[Records Boundary: Start]

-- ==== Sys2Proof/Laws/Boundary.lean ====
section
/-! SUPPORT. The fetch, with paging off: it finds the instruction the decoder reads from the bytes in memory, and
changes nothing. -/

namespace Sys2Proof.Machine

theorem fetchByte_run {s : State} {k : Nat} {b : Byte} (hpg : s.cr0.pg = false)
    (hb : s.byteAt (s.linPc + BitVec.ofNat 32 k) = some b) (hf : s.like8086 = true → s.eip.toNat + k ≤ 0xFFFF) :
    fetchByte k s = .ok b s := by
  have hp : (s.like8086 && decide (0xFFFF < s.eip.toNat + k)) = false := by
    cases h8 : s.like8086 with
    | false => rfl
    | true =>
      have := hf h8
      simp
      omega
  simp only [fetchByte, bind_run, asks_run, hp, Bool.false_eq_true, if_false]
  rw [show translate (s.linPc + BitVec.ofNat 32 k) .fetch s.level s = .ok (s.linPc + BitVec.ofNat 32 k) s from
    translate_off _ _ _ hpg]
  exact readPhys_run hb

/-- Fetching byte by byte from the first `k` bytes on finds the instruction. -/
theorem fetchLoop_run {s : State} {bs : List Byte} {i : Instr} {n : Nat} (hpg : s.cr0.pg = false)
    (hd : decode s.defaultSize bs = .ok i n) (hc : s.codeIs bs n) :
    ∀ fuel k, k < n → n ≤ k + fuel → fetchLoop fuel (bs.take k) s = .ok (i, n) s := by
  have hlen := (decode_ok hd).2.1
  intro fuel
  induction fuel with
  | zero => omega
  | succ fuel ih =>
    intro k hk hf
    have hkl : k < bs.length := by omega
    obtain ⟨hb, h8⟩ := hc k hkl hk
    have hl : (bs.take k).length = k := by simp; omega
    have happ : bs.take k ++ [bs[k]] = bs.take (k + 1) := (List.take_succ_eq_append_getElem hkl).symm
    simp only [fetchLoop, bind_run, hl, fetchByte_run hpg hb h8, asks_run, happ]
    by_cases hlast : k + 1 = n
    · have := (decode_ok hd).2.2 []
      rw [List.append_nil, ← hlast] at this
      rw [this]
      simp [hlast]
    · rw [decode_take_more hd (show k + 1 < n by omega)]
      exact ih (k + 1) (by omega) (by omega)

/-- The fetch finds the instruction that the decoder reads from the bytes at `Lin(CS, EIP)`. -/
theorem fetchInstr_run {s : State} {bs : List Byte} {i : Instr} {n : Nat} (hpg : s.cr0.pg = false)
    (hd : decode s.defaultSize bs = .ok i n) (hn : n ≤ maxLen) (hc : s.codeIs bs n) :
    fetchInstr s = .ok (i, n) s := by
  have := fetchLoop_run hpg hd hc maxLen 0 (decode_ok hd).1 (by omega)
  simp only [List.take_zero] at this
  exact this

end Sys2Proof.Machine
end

[Records Boundary: End]
[Records Boundary: Start]

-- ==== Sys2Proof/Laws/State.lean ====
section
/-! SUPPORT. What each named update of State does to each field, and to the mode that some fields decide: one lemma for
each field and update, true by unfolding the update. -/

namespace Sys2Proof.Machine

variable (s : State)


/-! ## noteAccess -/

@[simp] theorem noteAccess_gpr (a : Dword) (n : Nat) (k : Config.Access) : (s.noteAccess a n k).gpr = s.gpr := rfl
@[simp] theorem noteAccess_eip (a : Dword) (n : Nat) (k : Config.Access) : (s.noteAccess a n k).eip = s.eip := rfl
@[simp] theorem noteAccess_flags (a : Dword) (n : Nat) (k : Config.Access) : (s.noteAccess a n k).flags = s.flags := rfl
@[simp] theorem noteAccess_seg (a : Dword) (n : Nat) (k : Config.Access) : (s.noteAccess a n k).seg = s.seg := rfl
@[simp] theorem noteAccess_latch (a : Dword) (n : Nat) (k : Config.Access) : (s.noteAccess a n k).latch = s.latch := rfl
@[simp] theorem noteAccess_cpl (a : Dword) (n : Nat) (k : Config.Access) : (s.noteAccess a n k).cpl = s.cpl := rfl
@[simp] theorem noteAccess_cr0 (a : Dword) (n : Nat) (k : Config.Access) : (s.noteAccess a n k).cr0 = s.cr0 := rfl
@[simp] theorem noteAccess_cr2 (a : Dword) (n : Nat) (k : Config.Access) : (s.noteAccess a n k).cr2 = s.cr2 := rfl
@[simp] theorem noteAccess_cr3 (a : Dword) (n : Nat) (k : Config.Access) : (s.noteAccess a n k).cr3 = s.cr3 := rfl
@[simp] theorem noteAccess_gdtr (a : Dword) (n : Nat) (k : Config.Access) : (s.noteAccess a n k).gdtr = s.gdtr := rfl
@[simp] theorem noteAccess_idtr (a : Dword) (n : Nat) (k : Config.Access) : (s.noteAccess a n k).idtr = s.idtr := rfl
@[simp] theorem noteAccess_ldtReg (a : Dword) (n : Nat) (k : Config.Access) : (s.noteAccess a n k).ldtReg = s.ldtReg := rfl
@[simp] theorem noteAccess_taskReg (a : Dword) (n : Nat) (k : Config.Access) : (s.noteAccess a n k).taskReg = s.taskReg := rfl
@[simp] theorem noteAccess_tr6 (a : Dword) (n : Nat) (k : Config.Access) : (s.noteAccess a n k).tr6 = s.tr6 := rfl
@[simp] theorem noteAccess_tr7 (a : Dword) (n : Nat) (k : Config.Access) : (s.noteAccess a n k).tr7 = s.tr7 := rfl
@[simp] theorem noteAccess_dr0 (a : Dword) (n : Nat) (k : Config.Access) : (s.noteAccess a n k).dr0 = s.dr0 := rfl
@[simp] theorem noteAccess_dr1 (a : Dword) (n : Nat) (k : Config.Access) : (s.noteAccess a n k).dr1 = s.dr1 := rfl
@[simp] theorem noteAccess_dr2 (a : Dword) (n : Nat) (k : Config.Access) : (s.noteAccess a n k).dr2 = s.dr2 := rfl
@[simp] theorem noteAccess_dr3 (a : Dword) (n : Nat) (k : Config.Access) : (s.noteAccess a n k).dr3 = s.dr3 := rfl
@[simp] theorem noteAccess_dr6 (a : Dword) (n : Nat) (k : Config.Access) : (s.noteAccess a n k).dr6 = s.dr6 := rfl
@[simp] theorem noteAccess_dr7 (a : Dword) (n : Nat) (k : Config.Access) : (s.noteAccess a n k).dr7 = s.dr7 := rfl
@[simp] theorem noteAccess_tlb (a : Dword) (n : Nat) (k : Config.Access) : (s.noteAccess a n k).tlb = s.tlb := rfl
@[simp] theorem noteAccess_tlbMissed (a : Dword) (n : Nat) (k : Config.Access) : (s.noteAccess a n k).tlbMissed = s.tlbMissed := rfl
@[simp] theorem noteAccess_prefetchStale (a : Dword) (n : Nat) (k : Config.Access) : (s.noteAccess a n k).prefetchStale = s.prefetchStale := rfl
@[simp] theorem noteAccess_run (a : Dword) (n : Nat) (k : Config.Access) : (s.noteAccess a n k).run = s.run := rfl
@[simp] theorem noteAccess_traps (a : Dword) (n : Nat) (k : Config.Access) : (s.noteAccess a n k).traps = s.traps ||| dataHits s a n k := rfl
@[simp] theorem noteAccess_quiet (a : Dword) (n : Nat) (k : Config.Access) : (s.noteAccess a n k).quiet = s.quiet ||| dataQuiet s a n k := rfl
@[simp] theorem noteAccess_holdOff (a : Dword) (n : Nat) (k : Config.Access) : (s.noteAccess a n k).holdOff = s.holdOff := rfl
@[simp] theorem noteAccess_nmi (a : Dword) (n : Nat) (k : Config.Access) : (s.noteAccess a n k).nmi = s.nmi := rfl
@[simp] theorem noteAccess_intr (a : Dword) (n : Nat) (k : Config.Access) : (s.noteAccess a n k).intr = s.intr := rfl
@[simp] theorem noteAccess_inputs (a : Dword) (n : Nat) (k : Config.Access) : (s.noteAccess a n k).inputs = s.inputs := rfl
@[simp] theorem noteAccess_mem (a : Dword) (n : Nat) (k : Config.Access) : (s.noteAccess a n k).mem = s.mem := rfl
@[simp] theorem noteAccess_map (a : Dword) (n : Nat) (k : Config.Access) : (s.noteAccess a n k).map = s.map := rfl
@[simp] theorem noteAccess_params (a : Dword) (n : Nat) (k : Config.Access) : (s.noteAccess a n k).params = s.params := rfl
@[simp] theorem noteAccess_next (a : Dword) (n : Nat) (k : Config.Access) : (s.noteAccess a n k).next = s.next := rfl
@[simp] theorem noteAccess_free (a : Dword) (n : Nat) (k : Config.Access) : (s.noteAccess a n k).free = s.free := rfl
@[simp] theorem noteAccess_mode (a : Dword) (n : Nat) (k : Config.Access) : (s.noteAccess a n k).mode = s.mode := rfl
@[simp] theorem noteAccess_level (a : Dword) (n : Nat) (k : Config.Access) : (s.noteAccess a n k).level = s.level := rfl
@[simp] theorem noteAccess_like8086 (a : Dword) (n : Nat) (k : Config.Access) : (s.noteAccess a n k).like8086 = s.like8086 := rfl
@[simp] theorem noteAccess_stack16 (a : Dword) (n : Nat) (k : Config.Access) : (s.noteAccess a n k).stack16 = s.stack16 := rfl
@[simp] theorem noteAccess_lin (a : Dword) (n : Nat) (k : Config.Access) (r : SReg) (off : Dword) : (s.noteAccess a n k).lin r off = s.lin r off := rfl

[Records Boundary: End]
[Records Boundary: Start]

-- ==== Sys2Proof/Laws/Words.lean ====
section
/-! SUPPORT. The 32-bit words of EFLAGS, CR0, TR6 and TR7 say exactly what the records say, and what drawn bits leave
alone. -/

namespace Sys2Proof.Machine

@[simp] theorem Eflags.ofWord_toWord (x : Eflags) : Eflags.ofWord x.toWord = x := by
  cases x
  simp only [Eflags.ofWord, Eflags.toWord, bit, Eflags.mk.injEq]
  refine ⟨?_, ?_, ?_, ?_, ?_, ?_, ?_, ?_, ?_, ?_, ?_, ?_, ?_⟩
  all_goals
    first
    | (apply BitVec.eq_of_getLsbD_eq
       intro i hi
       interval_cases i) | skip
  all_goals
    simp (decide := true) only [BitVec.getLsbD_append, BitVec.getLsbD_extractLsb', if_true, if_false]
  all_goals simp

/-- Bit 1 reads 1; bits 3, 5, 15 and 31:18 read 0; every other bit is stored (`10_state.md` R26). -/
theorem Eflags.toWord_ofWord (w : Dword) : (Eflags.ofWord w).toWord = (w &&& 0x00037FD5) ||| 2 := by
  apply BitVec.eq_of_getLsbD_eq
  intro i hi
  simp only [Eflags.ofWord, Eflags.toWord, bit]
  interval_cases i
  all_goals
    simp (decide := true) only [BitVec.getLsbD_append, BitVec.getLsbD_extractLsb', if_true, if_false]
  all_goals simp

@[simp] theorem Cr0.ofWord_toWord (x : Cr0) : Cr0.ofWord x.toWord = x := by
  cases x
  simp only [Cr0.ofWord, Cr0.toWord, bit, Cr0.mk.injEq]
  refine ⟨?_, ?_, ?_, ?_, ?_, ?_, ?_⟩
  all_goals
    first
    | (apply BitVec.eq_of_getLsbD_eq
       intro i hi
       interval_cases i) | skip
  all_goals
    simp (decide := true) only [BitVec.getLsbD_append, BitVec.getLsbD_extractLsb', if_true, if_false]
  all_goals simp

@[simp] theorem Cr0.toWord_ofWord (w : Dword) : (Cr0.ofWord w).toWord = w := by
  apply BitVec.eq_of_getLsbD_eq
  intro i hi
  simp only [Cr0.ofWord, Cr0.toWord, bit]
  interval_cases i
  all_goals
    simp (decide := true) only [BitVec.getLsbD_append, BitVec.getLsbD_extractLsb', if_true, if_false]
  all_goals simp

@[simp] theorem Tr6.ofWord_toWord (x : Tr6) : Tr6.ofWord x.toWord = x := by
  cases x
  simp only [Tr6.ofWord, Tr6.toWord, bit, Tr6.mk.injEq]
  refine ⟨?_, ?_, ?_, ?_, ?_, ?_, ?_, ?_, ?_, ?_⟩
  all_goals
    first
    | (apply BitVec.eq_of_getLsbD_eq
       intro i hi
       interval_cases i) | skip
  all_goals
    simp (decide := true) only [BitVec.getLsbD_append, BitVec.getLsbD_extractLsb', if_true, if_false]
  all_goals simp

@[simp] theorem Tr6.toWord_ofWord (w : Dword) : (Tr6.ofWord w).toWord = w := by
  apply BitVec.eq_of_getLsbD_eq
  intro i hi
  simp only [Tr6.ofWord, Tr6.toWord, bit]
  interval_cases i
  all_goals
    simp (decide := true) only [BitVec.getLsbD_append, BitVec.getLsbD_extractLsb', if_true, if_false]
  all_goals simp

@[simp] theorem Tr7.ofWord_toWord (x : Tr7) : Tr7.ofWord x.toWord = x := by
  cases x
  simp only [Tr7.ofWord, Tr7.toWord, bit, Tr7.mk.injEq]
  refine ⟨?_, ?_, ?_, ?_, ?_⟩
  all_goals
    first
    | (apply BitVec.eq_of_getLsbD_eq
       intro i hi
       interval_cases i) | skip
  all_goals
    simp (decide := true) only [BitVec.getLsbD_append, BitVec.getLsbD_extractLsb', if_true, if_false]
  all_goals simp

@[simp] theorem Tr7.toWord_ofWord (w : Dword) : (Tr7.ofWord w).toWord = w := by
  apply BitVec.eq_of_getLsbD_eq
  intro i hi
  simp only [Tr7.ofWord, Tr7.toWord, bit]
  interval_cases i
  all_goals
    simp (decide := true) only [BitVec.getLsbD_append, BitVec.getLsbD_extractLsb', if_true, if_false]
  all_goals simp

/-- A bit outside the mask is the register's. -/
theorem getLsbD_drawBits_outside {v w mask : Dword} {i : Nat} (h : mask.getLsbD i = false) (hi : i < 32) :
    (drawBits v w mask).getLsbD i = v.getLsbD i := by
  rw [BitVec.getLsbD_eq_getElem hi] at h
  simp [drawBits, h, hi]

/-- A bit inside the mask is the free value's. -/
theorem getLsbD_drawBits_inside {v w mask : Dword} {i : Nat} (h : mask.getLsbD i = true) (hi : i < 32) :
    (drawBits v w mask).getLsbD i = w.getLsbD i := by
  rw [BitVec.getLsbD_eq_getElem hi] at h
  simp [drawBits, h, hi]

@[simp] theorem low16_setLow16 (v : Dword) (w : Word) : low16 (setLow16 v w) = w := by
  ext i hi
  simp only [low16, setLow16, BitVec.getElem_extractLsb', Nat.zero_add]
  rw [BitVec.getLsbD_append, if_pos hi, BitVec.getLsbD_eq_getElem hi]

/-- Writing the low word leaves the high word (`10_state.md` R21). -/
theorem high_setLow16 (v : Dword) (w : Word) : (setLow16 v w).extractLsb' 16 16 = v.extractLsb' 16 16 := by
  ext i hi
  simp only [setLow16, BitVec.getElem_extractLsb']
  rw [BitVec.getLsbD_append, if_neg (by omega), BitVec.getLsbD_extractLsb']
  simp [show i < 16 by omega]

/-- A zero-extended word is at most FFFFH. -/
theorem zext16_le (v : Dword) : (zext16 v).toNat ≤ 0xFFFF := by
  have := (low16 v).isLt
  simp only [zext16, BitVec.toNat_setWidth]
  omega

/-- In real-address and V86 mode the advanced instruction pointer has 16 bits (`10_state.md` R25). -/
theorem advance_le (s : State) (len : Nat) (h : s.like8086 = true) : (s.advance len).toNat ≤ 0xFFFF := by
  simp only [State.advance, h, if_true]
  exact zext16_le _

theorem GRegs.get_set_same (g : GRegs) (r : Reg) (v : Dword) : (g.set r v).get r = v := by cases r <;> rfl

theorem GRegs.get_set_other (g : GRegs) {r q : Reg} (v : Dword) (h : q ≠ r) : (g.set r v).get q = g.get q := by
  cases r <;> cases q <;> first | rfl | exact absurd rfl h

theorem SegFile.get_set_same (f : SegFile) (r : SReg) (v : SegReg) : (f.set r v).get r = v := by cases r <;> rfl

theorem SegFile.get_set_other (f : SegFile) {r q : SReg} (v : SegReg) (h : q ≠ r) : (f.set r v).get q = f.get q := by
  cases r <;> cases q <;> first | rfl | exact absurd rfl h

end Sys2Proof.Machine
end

[Records Boundary: End]

Problem to work on: Show a copy of each line from the records above in which the string "finds" occurs.

Output of the task:
/-! SUPPORT. The fetch, with paging off: it finds the instruction the decoder reads from the bytes in memory, and
/-- Fetching byte by byte from the first `k` bytes on finds the instruction. -/
/-- The fetch finds the instruction that the decoder reads from the bytes at `Lin(CS, EIP)`. -/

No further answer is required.